╭─ Data for processing

/-- CONTEXT_FETCH_COMPLETION (R44): the fetched context is checked and taken into the cache. -/
def execContextFetchCompletion (tenant : Func) (isDailies : Bool) (index : BitVec 20) (s : State) : Outcome :=
  let f := tenant.toNat
  let i := index.toNat
  if isDailies then
    let o := dailiesOf s f i
    match o.arrived with
    | none => .next s
    | some b =>
      let s := setDailies f i { o with arrived := none, fetching := false } s
      if o.ctx.isSome then .next s
      else match dailiesOfBytes b with
      | some c => .next (drainWaiting f (settleHalting f i (cacheDailies f i c s)))
      | none => .next (drainWaiting f (failCtx f true i s))
  else
    let o := reelOf s f i
    match o.arrived with
    | none => .next s
    | some b =>
      let s := setReel f i { o with arrived := none, fetching := false } s
      if o.ctx.isSome then .next s
      else match reelOfBytes b with
      | some c => .next (drainWaiting f (cacheReel f i c s))
      | none => .next (drainWaiting f (failCtx f false i s))

/-- CONTEXT_WRITEBACK_TIMER (R43): 1 ms after the entry first changed since its last write-back. -/
def execContextWritebackTimer (tenant : Func) (isDailies : Bool) (index : BitVec 20) (s : State) : Outcome :=
  let changed := if isDailies then (dailiesOf s tenant.toNat index.toNat).changed else (reelOf s tenant.toNat index.toNat).changed
  match changed with
  | some t => .next (if keepsContexts s.modes.mode && t + 1000 ≤ now s then writeBack tenant.toNat isDailies index.toNat s else s)
  | none => .next s

/-- AGE_TIMER_EXPIRY (R50, R51): between AGE_LIMIT and AGE_LIMIT + 1 µs after the timer started. While the tenant is PAUSED it waits:
only a doorbell's context write may go out then (10 R289). -/
def execAgeTimerExpiry (tenant : Func) (reel : BitVec 20) (s : State) : Outcome :=
  let f := tenant.toNat
  match (reelOf s f reel.toNat).ctx with
  | none => .next (if keepsContexts s.modes.mode && (tenantOf s f).state ≠ .paused then fetchReel f reel.toNat s else s)
  | some c =>
    if keepsContexts s.modes.mode && (tenantOf s f).state ≠ .paused && c.ageRunning && c.ageLimit ≤ since32 s c.ageStart && 0 < reelFill c then
      .next (putReel f reel.toNat { c with eligible := true, aged := true, ageRunning := false } s)
    else .next s

end Sys2Proof.Machine
end

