/-! ### The family -/

/-- Checks 1 to 3 of R461, in that order. -/
def payCheck (x : OpIn) : Option Status :=
  let p := x.param
  let pick := fun (fmt params keys : Bool) =>
    if !fmt then some stPinFormat else if !params then some stInputRange else if !keys then some stUsageDenied else none
  match x.v with
  | 0x2000 | 0x2010 | 0x2011 | 0x2020 => pick (pinFormatsOk x) (pinParamsOk x) (pinKeysOk x)
  | 0x2100 | 0x2101 | 0x2110 | 0x2111 => pick true (dukptOpParamsOk x) (dukptKeysOk x)
  | 0x2200 | 0x2201 | 0x2202 => pick true (emvParamsOk x) (emvKeysOk x)
  | 0x2300 | 0x2301 => pick true (cvcParamsOk x) (x.ka.key.cls = 4 && uses x.ka.key.usage 17)
  | 0x2400 => pick true (byteAt 0 p ≤ 4 && byteAt 1 p ≤ 32 && byteAt 2 p ≤ 32)
      (isAes x.ka.key.cls && uses x.ka.key.usage 18 && x.ka.slot.isSome && subUsage (kdfUsage p) x.ka.key.derived &&
        !uses (kdfUsage p) 18 && usageOk (wkClass (byteAt 0 p)) (kdfUsage p) 0 none)
  | _ => pick true (byteAt 0 p ≤ 2) (exportKeysOk x)

/-- The keys an operation derives into the lane's key registers (R147). -/
def payKeys (x : OpIn) : List Bytes :=
  match x.v with
  | 0x2000 | 0x2010 | 0x2011 | 0x2020 => if byteAt 4 x.param = 0 then [] else [pinInKey x]
  | 0x2100 | 0x2101 | 0x2110 | 0x2111 => [dukptKey x]
  | 0x2200 | 0x2201 | 0x2202 => [emvMaster x, emvSession x.ka.key.cls (emvMaster x) (slice 2 2 x.param)]
  | _ => []

/-- The payment operations past checks 1 to 3. -/
def payRun (x : OpIn) : OpOut :=
  match x.v with
  | 0x2000 | 0x2010 | 0x2011 | 0x2020 => runPin x
  | 0x2100 | 0x2101 | 0x2110 | 0x2111 => runDukpt x
  | 0x2200 | 0x2201 | 0x2202 => runEmv x
  | 0x2300 | 0x2301 => runCvc x
  | 0x2400 => runKdfBind x
  | _ => runExport x

end Sys2Proof.Machine
end

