-- ==== Sys2Proof/Machine/KeyStore.lean ====
section
/-! DEFINITION. The KUM mailbox (08 R234 to R248): key updates, sealed images, transfer packages, and the mask refresh. -/

namespace Sys2Proof.Machine

/-! ### Ends and refusals -/

/-- The mailbox's command ends with a status and REASON. -/
def kmEnd (status : Status) (reason : Nat) (s : State) : State :=
  { s with keys := { s.keys with run := none, result := status, reason := reason, input := [], output := [], outLen := 0 } }

/-- Set an output for KM_DATA. -/
def kmOutput (run : KmRun) (b : Bytes) (s : State) : State :=
  { s with keys := { s.keys with run := some run, output := b, outLen := b.length, input := [] } }

/-- The input of KM_LEN bytes. -/
def kmInput (s : State) : Bytes := s.keys.input.take s.keys.inLen

/-- The failed check of a command: its status and REASON. -/
abbrev Failed := Status × Nat

/-- Go on if a check holds. -/
def check (c : Bool) (st : Status) (reason : Nat) : Except Failed Unit := if c then .ok () else .error (st, reason)

/-! ### The fields of a KUM (08 Table 8.5) -/

/-- KIND. -/
def kumKind (b : Bytes) : Nat := byteAt 2 b
/-- OWNER. -/
def kumOwner (b : Bytes) : Nat := field 6 2 b
/-- COUNTER. -/
def kumCounter (b : Bytes) : Nat := field 8 8 b
/-- SLOT. -/
def kumSlot (b : Bytes) : Nat := field 0x10 4 b
/-- KEY_BYTES. -/
def kumKeyBytes (b : Bytes) : Nat := field 0x16 2 b
/-- USAGE. -/
def kumUsage (b : Bytes) : BitVec 32 := BitVec.ofNat 32 (field 0x18 4 b)
/-- DERIVED_MASK. -/
def kumDerived (b : Bytes) : BitVec 32 := BitVec.ofNat 32 (field 0x1C 4 b)
/-- PAYLOAD_LEN. -/
def kumPayloadLen (b : Bytes) : Nat := field 0x2C 4 b
/-- PAYLOAD. -/
def kumPayload (b : Bytes) : Bytes := slice 0x70 (kumPayloadLen b) b
/-- AUTH_ENTRY. -/
def kumAuth (b : Bytes) : Nat := byteAt 5 b

/-- MIGRATE_PERMIT or IMPORT_PERMIT. -/
def isPermit (kind : Nat) : Bool := kind = 5 || kind = 6

/-- WRITE or COMPONENT. -/
def isFill (kind : Nat) : Bool := kind = 1 || kind = 2

/-- Check 3 of 08 Table 8.7: the kinds, what Table 8.6 permits together, and the reserved fields. -/
def kumShapeOk (b : Bytes) : Bool :=
  let kind := kumKind b
  let tk := byteAt 3 b
  let pk := byteAt 4 b
  let len := kumPayloadLen b
  field 0 2 b = 1 && 1 ≤ kind && kind ≤ 6 && tk ≤ 1 && pk ≤ 4 &&
  (tk = 0 || kind = 1 || kind = 3 || kind = 4) &&
  (match pk with
    | 0 => (kind = 3 || kind = 4) && len = 0
    | 1 => isFill kind && tk = 0
    | 2 => kind = 1 && tk = 1
    | 3 => kind = 1
    | _ => if kind = 1 then isPublic (byteAt 0x14 b) && len = kumKeyBytes b else isPermit kind && len = 96) &&
  field 0x2A 2 b = 0 && kumSlot b < 2 ^ 17 && (!isPermit kind || kumSlot b = 0) && (isFill kind || byteAt 0x14 b = 0) &&
  (tk = 1 || allZero (slice 0x60 16 b))

/-- Check 4: TARGET names this core. -/
def kumTargetOk (s : State) (b : Bytes) : Bool :=
  if byteAt 3 b = 0 then slice 0x30 48 b = idkHash s
  else byteAt (0x30 + s.vault.member / 8) b / 2 ^ (s.vault.member % 8) % 2 = 1

/-- Check 5: COUNTER meets R236. -/
def kumCounterOk (s : State) (b : Bytes) : Bool :=
  if byteAt 3 b = 0 then kumCounter b = s.keys.updateNext else s.keys.updateNext ≤ kumCounter b

/-- R238: the first write of the root update authority. -/
def rootWrite (s : State) (b : Bytes) : Bool :=
  (slotOf s 0).state = .empty && kumKind b = 1 && kumSlot b = 0 && s.modes.mode = .ceremony && byteAt 3 b = 0 && byteAt 4 b = 4

/-- Check 6: the authority entry, or R238. -/
def kumAuthOk (s : State) (b : Bytes) : Bool :=
  let x := slotOf s (2 * kumAuth b)
  rootWrite s b ||
  (kumAuth b ≤ 15 && x.state = .active && uses x.usage (if kumKind b = 2 then 26 else 25) &&
    (x.scope = 0x7FF || x.scope = kumOwner b) &&
    (isPermit (kumKind b) || 0x20 ≤ kumSlot b || kumAuth b = 0 || (slotOf s 0).state = .empty))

╰─

Activity:
Send back exactly, with nothing added, the lines from the first line of the material above through the line holding "(cacheReel f i c s))"; both ends are included.

Written response:
/-- CONTEXT_FETCH_COMPLETION (R44): the fetched context is checked and taken into the cache. -/
def execContextFetchCompletion (tenant : Func) (isDailies : Bool) (index : BitVec 20) (s : State) : Outcome :=
  let f := tenant.toNat
  let i := index.toNat
  if isDailies then
    let o := dailiesOf s f i
    match o.arrived with
    | none => .next s
    | some b =>
      let s := setDailies f i { o with arrived := none, fetching := false } s
      if o.ctx.isSome then .next s
      else match dailiesOfBytes b with
      | some c => .next (drainWaiting f (settleHalting f i (cacheDailies f i c s)))
      | none => .next (drainWaiting f (failCtx f true i s))
  else
    let o := reelOf s f i
    match o.arrived with
    | none => .next s
    | some b =>
      let s := setReel f i { o with arrived := none, fetching := false } s
      if o.ctx.isSome then .next s
      else match reelOfBytes b with
      | some c => .next (drainWaiting f (cacheReel f i c s))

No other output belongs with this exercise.